Tuesday, June 15, 2004

CARACAS - 15 June 2004

Got out of bed this morning and ate the other mango. Showered, without soap, as the doctor suggested yesterday, and applied this creme around my middle. He looked through the miscroscope but didn't see anything of consequence wiggling under it. He couldn't tell me why I was itching. Psoriasis popped into my head just now, so I will go look it up when I am done here. I have no idea what it is, it just, like a message from my guardian angel, popped into my head.

I got such a message from my guardian angel several days ago. It was early morning and I couldn't get back to sleep so I switched on the TV at 5 o'clock to see an report about an Afghan who was killed in Moscow by skinheads. He left a Russian wife and a less than one year old child.

Then I was reminded of the Peruvian recently killed by skinheads in Moscow.

I started wondering if it were for some good reason why I had turned on the station. For months, my top priority had been to visit Moscow. I didn't make the trip when I was in St. Petersburg in 1996 (?). Maybe I didn't have the time to take the round-trip. Anyway, it is working itself back into my head. Why should I let some skinheads regulate my itinerary! Let's hope those aren't my last words.
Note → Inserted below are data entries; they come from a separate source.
/-- R375-R377, R404, R405 and R434: a sweep reads sets and ways in order, and what it does with what it finds: a corrected error sets the
page's CE bit; data that cannot be corrected leave a clean line gone with CE and a dirty one poisoned with UCR, and a pad's or
channel's word poisoned with UCR; lost tags take the array out of service with FATAL. -/
def Obligations.SweepsHandleErrors : Prop :=
  ∀ (st : Stop) (c : Fin 48) (set way line : Nat) (s : State), s.live = true → isTile st = true →
    (let there := (s.cache st).l2.find? fun x => l2Set x.1 = set && x.2.way = way
     s.flag (pgL2 st) F.L2_SWEEP_EN = true → s.get (pgTlift st) F.TLIFT_TSTAT_STATE 0 < 2 → s.l2On st = true →
      (set * 16 + way ≠ (s.cache st).sweep → ∀ e, exec (.cacheSweepRead st false set way e) s = .next s) ∧
      (set * 16 + way = (s.cache st).sweep → (∀ x, there = some x → ((s.cache st).fills.any fun f => f.line = x.1) = false) →
        (∃ t, exec (.cacheSweepRead st false set way .corrected) s = .next t ∧ t.flag (pgL2 st) F.PAGE_ERR_CE = true ∧ (t.cache st).l2 = (s.cache st).l2 ∧
          (t.cache st).sweep = (set * 16 + way + 1) % 16384) ∧
        (∃ t, exec (.cacheSweepRead st false set way .tagFatal) s = .next t ∧ t.flag (pgL2 st) F.PAGE_ERR_FATAL = true ∧ (t.cache st).dead = true) ∧
        (∀ l : L2Line, there = some (line, l) → tfind (s.cache st).l1 line = none →
          ∃ t, exec (.cacheSweepRead st false set way .uncorrectable) s = .next t ∧
            (l.st = .m → t.flag (pgL2 st) F.PAGE_ERR_UCR = true ∧ tfind (t.cache st).l2 line = some { l with poison := true }) ∧
            (l.st ≠ .m → tfind (s.cache st).l2 line = some l → t.flag (pgL2 st) F.PAGE_ERR_CE = true ∧ tfind (t.cache st).l2 line = none)))) ∧
    (let there := (s.slice st).llc.find? fun x => llcSet x.1 = set && x.2.way = way
     s.flag (pgSlice st) F.SLICE_SWEEP_EN = true → s.sliceOn st = true →
      (set * 16 + way ≠ (s.slice st).sweep → ∀ e, exec (.cacheSweepRead st true set way e) s = .next s) ∧
      (set * 16 + way = (s.slice st).sweep → (∀ x, there = some x → ∀ t ∈ (s.slice st).txs, t.line ≠ x.1) →
        (∃ t, exec (.cacheSweepRead st true set way .corrected) s = .next t ∧ t.flag (pgSlice st) F.PAGE_ERR_CE = true) ∧
        (∀ l : LlcLine, there = some (line, l) → ∃ t, exec (.cacheSweepRead st true set way .uncorrectable) s = .next t ∧
          (l.dirty = true → t.flag (pgSlice st) F.PAGE_ERR_UCR = true ∧ tfind (t.slice st).llc line = some { l with poison := true }) ∧
          (l.dirty = false → t.flag (pgSlice st) F.PAGE_ERR_CE = true ∧ tfind (t.slice st).llc line = none)))) ∧
    (s.flag (pgPad st) F.PAD_SWEEP_EN = true → s.padServing st = true → s.get (pgTlift st) F.TLIFT_TSTAT_STATE 0 ≠ 3 →
      (∃ t, exec (.padSweepRead st .corrected) s = .next t ∧ t.flag (pgPad st) F.PAGE_ERR_CE = true ∧ t.flag (pgPad st) F.PAD_ERRLOG_VALID = true ∧
        t.pads = s.pads ∧ t.padPoison = s.padPoison) ∧
      (∃ t w, exec (.padSweepRead st .uncorrectable) s = .next t ∧ t.flag (pgPad st) F.PAGE_ERR_UCR = true ∧ t.pads = s.pads ∧
        w ∈ t.padPoison ∧ w / 2 = st * 2 ^ 14 + tget s.arbs (2 ^ 20 + st.val) 0)) ∧
    (s.chanServing c = true → s.rowsRun c = true → s.flag (pgCh c) F.NMC_CH_SWEEP_EN = true → let at_ := (s.chan c).sweep
      (∃ t, exec (.nmcSweepRead c .clean) s = .next t ∧ (t.chan c).sweep = (at_ + 1) % 62914560 ∧ t.regs = s.regs) ∧
      (∃ t, exec (.nmcSweepRead c .corrected) s = .next t ∧ t.flag (pgCh c) F.PAGE_ERR_CE = true ∧ t.near = s.near) ∧
      (∃ t, exec (.nmcSweepRead c .uncorrectable) s = .next t ∧ t.flag (pgCh c) F.PAGE_ERR_UCR = true ∧
        (t.nearMetaOf c at_).poison = true ∧ t.near = s.near))
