-- ==== Sys2Proof/Laws/Exec.lean ====
section
/-! SUPPORT. The meaning each command runs, so that no later proof unfolds the dispatcher. -/

namespace Sys2Proof.Machine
Speaking of last words. I believe the Reagans have manufactured an urgan legend. His daughter spoke warmly of how, after being a vegetable for about ten years now, how he opened his eyes, which had been shut for a few days, how he opened his eyes, looked at his dear Nancy, who he hadn't recognized from God knows when, looked at her in a very knowing way, and died. I think that is a load of crap. Is that the way death goes? You are a vegetable for ten or more years, and at the moment of death, lucidity appears?

OK, where was I? Enough of Moscow. This morning, I went for a walk in the SILENCIO neighbourhood, which is where I am staying. It is chock full of life. First, I went to Plaza Bolívar, which had a long line of people. Later, I found out that they were renewing their ID cards, which they will need for just about every transaction, including voting on August 15, when the United States hopes that Chávez will lose the referendum. My thoughts: Pond scum! And I wasn't referring to the Venezuelans.

The streets nearby are chock-full of small booths, selling all manner of knicks knacks.

I returned to the hotel at about 10 o'clock and had breakfast in a room that lets the sun in. The roof has a colored glass, or is it plastic? Because of the tint, the color of food suddenly becomes strange. You've never seen food like that before, unless after a while, forgotten in the refrigerator.

But, suddenly, when I opened my book about Robert F. Williams, a heroic but largly unknown freedom fighter in the South, the highlighted portions literally jumped out at me from the pages, as if summoned. It was quite amusing to see this effect.

I took the metro to Bellas Artes, then took a cab to Maripérez to take the Teleférico de Caracas. I'll tell you about this cable car in another post.